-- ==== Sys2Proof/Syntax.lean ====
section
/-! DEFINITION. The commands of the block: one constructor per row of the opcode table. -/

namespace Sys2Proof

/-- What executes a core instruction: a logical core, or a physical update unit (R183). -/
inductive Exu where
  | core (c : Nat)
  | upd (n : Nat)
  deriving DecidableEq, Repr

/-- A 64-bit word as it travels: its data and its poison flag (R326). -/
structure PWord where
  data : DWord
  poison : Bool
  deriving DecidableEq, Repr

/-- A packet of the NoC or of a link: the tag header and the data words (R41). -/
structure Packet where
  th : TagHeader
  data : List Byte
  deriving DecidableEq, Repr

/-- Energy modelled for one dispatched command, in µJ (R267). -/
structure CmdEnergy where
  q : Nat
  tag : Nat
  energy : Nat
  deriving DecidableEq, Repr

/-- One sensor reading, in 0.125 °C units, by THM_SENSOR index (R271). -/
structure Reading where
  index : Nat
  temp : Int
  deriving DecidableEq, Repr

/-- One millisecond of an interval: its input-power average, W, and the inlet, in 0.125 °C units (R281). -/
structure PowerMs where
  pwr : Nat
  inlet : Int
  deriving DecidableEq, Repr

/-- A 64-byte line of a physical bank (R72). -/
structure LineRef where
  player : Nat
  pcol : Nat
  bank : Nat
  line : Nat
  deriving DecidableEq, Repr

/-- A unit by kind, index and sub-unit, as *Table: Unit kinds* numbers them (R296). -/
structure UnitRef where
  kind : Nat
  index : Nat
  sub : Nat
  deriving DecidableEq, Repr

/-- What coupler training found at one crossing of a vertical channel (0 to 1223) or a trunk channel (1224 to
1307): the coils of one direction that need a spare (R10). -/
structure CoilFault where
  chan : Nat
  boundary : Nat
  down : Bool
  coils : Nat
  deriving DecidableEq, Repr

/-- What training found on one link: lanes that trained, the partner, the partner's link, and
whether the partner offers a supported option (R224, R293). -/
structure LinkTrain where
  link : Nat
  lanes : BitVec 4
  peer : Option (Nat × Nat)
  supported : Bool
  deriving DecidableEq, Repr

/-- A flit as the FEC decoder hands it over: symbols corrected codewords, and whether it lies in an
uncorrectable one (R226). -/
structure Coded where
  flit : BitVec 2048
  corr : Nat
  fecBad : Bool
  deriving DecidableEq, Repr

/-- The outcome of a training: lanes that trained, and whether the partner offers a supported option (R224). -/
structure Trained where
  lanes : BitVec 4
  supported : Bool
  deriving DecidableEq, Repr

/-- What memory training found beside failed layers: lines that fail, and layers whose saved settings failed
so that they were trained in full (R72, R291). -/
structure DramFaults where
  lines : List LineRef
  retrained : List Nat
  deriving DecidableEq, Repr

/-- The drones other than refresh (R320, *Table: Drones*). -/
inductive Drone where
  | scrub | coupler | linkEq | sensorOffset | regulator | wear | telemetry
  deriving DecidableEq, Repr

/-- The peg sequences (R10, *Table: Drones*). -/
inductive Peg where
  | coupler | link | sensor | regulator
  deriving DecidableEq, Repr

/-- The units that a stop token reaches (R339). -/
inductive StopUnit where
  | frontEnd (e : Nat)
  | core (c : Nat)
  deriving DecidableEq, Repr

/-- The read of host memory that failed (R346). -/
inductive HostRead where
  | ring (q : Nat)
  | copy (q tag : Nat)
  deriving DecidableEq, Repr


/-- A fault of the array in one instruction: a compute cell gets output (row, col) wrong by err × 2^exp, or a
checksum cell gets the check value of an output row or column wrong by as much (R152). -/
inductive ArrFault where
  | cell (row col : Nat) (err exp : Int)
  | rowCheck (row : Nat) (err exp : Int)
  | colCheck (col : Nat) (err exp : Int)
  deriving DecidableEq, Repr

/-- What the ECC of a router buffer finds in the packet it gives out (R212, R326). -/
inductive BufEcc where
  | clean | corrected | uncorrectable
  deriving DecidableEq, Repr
_ _ _ _ _
■ Task to carry out:
All that is wanted is the number of lines in the records that include the string "corrected".

■ Answer box:
2